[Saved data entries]
/-- One part of an operation is over; the last completes it. -/
def State.opLeave (s : State) (n : Nat) : State :=
  match tfind s.mem.ops n with
  | none => s
  | some o => if o.left ≤ 1 then s.opDone n o else { s with mem := { s.mem with ops := tput s.mem.ops n { o with left := o.left - 1 } } }

/-! ### System registers by scope -/

/-- Reset values that are not zero, by number (the tables of each chapter). -/
def regReset (n : Nat) : Dword :=
  match n with
  | 0x012 => 50
  | 0x040 => 31
  | 0x050 => 0xFFFF
  | 0x065 => 0x1E
  | 0x066 => 0x11E00000
  | 0x06F => 0x238
  | 0x074 => 2
  | 0x081 => 0x85C86414
  | 0x0A3 => 0x03E81400
  | 0x0A4 => 0x2B
  | 0x0A5 => 100
  | 0x0D5 => 0x00FF0A00
  | 0x0D6 => 0x00FF0100
  | 0x0D7 => 0xFFFF
  | 0x0DA => 10
  | 0x0E6 => 0x100000
  | 0x0F0 => 3200
  | 0x0F1 => 0x240000000000
  | _ => 0

/-- A register of a table kept by number (low 12 bits of the key). -/
def regGet (t : Table Dword) (k : Nat) : Dword := tget (regReset (k % 4096)) t k
def regSet (t : Table Dword) (k : Nat) (v : Dword) : Table Dword := tset (regReset (k % 4096)) t k v

def State.pkg (s : State) (n : Nat) : Dword := regGet s.pkgRegs n
def State.setPkg (s : State) (n : Nat) (v : Dword) : State := { s with pkgRegs := regSet s.pkgRegs n v }
def State.wreg (s : State) (w n : Nat) : Dword := regGet s.worldRegs (w * 4096 + n)
def State.setWreg (s : State) (w n : Nat) (v : Dword) : State := { s with worldRegs := regSet s.worldRegs (w * 4096 + n) v }
def State.preg (s : State) (p n : Nat) : Dword := regGet s.partRegs (p * 4096 + n)
def State.setPreg (s : State) (p n : Nat) (v : Dword) : State := { s with partRegs := regSet s.partRegs (p * 4096 + n) v }

/-- The string's own registers (R305). -/
def Str.reg (t : Str) (n : Nat) : Dword := tget 0 t.sys n
def Str.setReg (t : Str) (n : Nat) (v : Dword) : Str := { t with sys := tset 0 t.sys n v }

/-! ### Partitions -/

/-- The partition a world is bound to (R10); world 0 belongs to none (R479). -/
def State.partOf (s : State) (w : Nat) : Option Nat := if w = 0 then none else tfind s.xl.part w

/-- The top-level partition of a partition (R11). -/
def State.topOf (s : State) (p : Nat) : Nat := tget p s.xl.parent p

/-- The top-level partition of a world. -/
def State.topPart (s : State) (w : Nat) : Option Nat := (s.partOf w).map s.topOf

/-! ### Traps -/

/-- Cause codes (R247). -/
def cILLEGAL := 0x01
def cPRIV := 0x02
def cALIGN := 0x03
def cPAGE := 0x04
def cPROT := 0x05
def cSEALED := 0x06
def cRFAULT := 0x07
def cUNREACH := 0x08
def cRLOCK := 0x09
def cTOKEN := 0x0A
def cMISSUE := 0x0B
def cEGRESS := 0x0C
def cPOISON := 0x0D
def cTICK := 0x0E
def cTRAP := 0x0F
def cBRK := 0x10
def cBRTAB := 0x11
def cENGINE := 0x12
def cLOOP := 0x13
def cDIVSTK := 0x14
def cWATCH := 0x15

/-- A trap about to be taken: its cause, the address and position it names, the value it reports, the level it is fixed to
(1 kernel for a declined park, 2 steward for STAGE = 1: R249), and the path registers it fills. -/
structure TrapInfo where
  cause : Nat
  epc : Dword
  epos : Nat
  tval : Dword
  fixed : Nat
  tinfo : Option Word
  rfinfo : Option Word
  gtinfo : Option Word
  wsdecl : Option Byte
deriving DecidableEq, Repr

/-- sys.deleg of the steward for a partition, and of the kernel for a world, whose fixed bits read as R249 says. -/
def State.stewardDeleg (s : State) (w : Nat) : Dword :=
  match s.partOf w with
  | none => 0
  | some p => s.preg p 0x028
def kernelDelegMask (v : Dword) : Dword := (v &&& ~~~(0x3050#64)) ||| 0x4000#64
def State.kernelDeleg (s : State) (w : Nat) : Dword := kernelDelegMask (s.wreg w 0x028)

/-- The level a trap goes to (R249). -/
def route (s : State) (w cause fixed level : Nat) : Nat :=
  if cause = cTICK then 0
  else if fixed = 2 then 2
  else if fixed = 1 then max 1 level
  else
    let l :=
      if (s.stewardDeleg w).getLsbD cause then
        if (s.kernelDeleg w).getLsbD cause then 0 else 1
      else 2
    max l level

/-- The vector of a level (R248). -/
def vectorOf (s : State) (t : Str) (l : Nat) : Dword :=
  (match l with
  | 0 => t.reg 0x020
  | 1 => s.wreg t.world 0x021
  | _ => s.pkg 0x022) &&& ~~~3#64

/-- The bits of sys.estat (R252). -/
def estatWord (level : Nat) (div : Bool) (path : Bool) (pos : Nat) (rep park : Bool) : Dword :=
  BitVec.ofNat 64 (level % 4 * 2 ^ 30 + (if div then 2 ^ 29 else 0) + (if path then 2 ^ 28 else 0) + pos % 16 * 2 ^ 24 +
    (if rep then 2 ^ 23 else 0) + (if park then 2 ^ 22 else 0))

/-- The handler path a trap leaves behind (R250) (DEDUCED, log 23). -/
def Path.trapped (p : Path) (lvl : Nat) (vec : Dword) (ti : TrapInfo) : Path :=
  { p.goto vec with
    level := lvl, state := .running, vector := true
    tinfo := ti.tinfo.getD p.tinfo, rfinfo := ti.rfinfo.getD 0, gtinfo := ti.gtinfo.getD 0, wsdecl := ti.wsdecl.getD 0 }

/-- Traps entered at user level and not yet returned from (R254, R255). -/
def Str.userTraps (t : Str) : Nat := (t.traps.filter TrapRec.user).length

/-- Does a trap hold the path with this number at its next clause boundary (R250)? -/
def Str.holds (t : Str) (id : Nat) : Bool := t.traps.any (fun r => r.held == some id)

/-- The newest trap of a list, entered at user level or above it, that the path with this number handles; or the newest of that kind. -/
def trapOf (l : List TrapRec) (id : Nat) (user : Bool) : Option TrapRec :=
  match l.find? (fun r => r.user == user && r.handler == id) with
  | some r => some r
  | none => l.find? (fun r => r.user == user)

/-- Taking a trap at a string (R250 to R253): the saved registers, the level, the held sibling and the vector. -/
def Str.trap (s : State) (t : Str) (b : Bool) (ti : TrapInfo) : Str :=
  let p := t.path b
  let lvl := route s t.world ti.cause ti.fixed p.level
  let sib := (t.path (!b)).live
  let r : TrapRec := ⟨p.id, if sib then some (t.path (!b)).id else none, decide (lvl = 0), p.skip.map (fun e => (ti.epc - BitVec.ofNat 64 (4 * ti.epos), e))⟩
  let t := ((((((t.setReg 0x023 (BitVec.ofNat 64 ti.cause)).setReg 0x024 ti.epc).setReg 0x025 ti.tval).setReg 0x013
    (estatWord p.level sib b ti.epos p.rep (decide (p.state = .parked)))).setReg 0x014 (p.cmask.setWidth 64)).setReg 0x015
    (p.umask.setWidth 64))
  let t := t.endSleep (!b)
  let t := { t with trapLevel := lvl, traps := r :: t.traps }
  t.setPath b (p.trapped lvl (vectorOf s t lvl) ti)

Brief: Reproduce the entries above exactly, starting at their first line and finishing with the line that contains "if o.left ≤".

Exercise result:
/-- One part of an operation is over; the last completes it. -/
def State.opLeave (s : State) (n : Nat) : State :=
  match tfind s.mem.ops n with
  | none => s
  | some o => if o.left ≤ 1 then s.opDone n o else { s with mem := { s.mem with ops := tput s.mem.ops n { o with left := o.left - 1 } } }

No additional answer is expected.